#### What the task requires
All lines from the first one in the listing below to the one holding "uncorrectable (R212). -/", inclusive, are to be copied exactly.
==== Data under study ====
/-- The stored content of a word. -/
def State.bankWord (s : State) (b off : Nat) : DWord := mapGet bankDefault s.bankMem (bankKey b off)

/-- The check state of a word: 0 good, 1 one bit wrong, 2 uncorrectable (R212). -/
def State.bankErrAt (s : State) (b off : Nat) : Nat := mapGet (fun _ => 0) s.bankErr (bankKey b off)

/-- `s` with a word stored. -/
def State.putWord (s : State) (b off : Nat) (v : DWord) : State :=
  { s with bankMem := mapSet bankDefault s.bankMem (bankKey b off) v }

/-- `s` with a word's check state set. -/
def State.putErr (s : State) (b off e : Nat) : State :=
  { s with bankErr := mapSet (fun _ => 0) s.bankErr (bankKey b off) e }

/-- The owner code in force (R216). -/
def State.owner (s : State) (b : Nat) : Nat := s.fld (BANK_OWNER_CODE.inst b)

/-- A bank's own data. -/
def State.bank (s : State) (b : Nat) : BankS := mapGet (fun _ => BankS.idle) s.banks b

/-- `s` with a bank's own data replaced. -/
def State.setBank (s : State) (b : Nat) (x : BankS) : State :=
  { s with banks := mapSet (fun _ => BankS.idle) s.banks b x }

/-- A row becomes a candidate for sparing (R234). -/
def State.needSpare (s : State) (b row : Nat) : State :=
  let x := s.bank b
  if x.sparing.contains row then s else s.setBank b { x with sparing := x.sparing ++ [row] }

/-- A single-bit error found and corrected (R212): counted, raised, and counted for the row (R234). -/
def State.eccCorr (s : State) (b off cls : Nat) : State :=
  let o := off / 8 * 8
  let row := off / 64
  let s1 := (s.incFld (BANK_ECC_CORR_COUNT_COUNT.inst b) 1).setReg (BANK_ECC_ADDR_OFFSET.inst b).key (BitVec.ofNat 32 o)
  let x := s1.bank b
  let n := mapGet (fun _ => 0) x.rowCorr row + 1
  let s2 := s1.setBank b { x with rowCorr := mapSet (fun _ => 0) x.rowCorr row n }
  let s3 := if max (s.fld GROOM_ROW_CORR_LIMIT_COUNT) 1 ≤ n then s2.needSpare b row else s2
  (s3.putErr b off 0).raise (0x20 + b) 4 (o + cls * 2 ^ 18)

/-- An uncorrectable word read or partly written (R212, R213). -/
def State.eccUncorr (s : State) (b off cls : Nat) : State :=
  let o := off / 8 * 8
  let s1 := (s.incFld (BANK_ECC_UNCORR_COUNT_COUNT.inst b) 1).setReg (BANK_ECC_ADDR_OFFSET.inst b).key
    (BitVec.ofNat 32 (o + 2 ^ 18))
  (s1.needSpare b (off / 64)).raise (0x20 + b) 5 (o + cls * 2 ^ 18)

/-- A read of one word by class `cls`: the data, whether it was uncorrectable, and the state after. -/
def State.readWord (s : State) (b off cls : Nat) : DWord × Bool × State :=
  let e := s.bankErrAt b off
  if e = 0 then (s.bankWord b off, false, s)
  else if e = 1 then (s.bankWord b off, false, s.eccCorr b off cls)
  else (s.bankWord b off, true, s.eccUncorr b off cls)

/-- A write of the bits `mask` of one word (R212, R213): a whole word is good again, a partial write is
a read-modify-write that leaves an uncorrectable word uncorrectable. -/
def State.writeWord (s : State) (b off : Nat) (mask v : DWord) (cls : Nat) : State :=
  if mask = 0 then s
  else if mask = BitVec.allOnes 64 then (s.putWord b off v).putErr b off 0
  else
    let e := s.bankErrAt b off
    if e = 2 then s.eccUncorr b off cls
    else
      let s1 := if e = 1 then s.eccCorr b off cls else s
      s1.putWord b off ((s1.bankWord b off &&& ~~~ mask) ||| (v &&& mask))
====
#### Response to this task
/-- The stored content of a word. -/
def State.bankWord (s : State) (b off : Nat) : DWord := mapGet bankDefault s.bankMem (bankKey b off)

/-- The check state of a word: 0 good, 1 one bit wrong, 2 uncorrectable (R212). -/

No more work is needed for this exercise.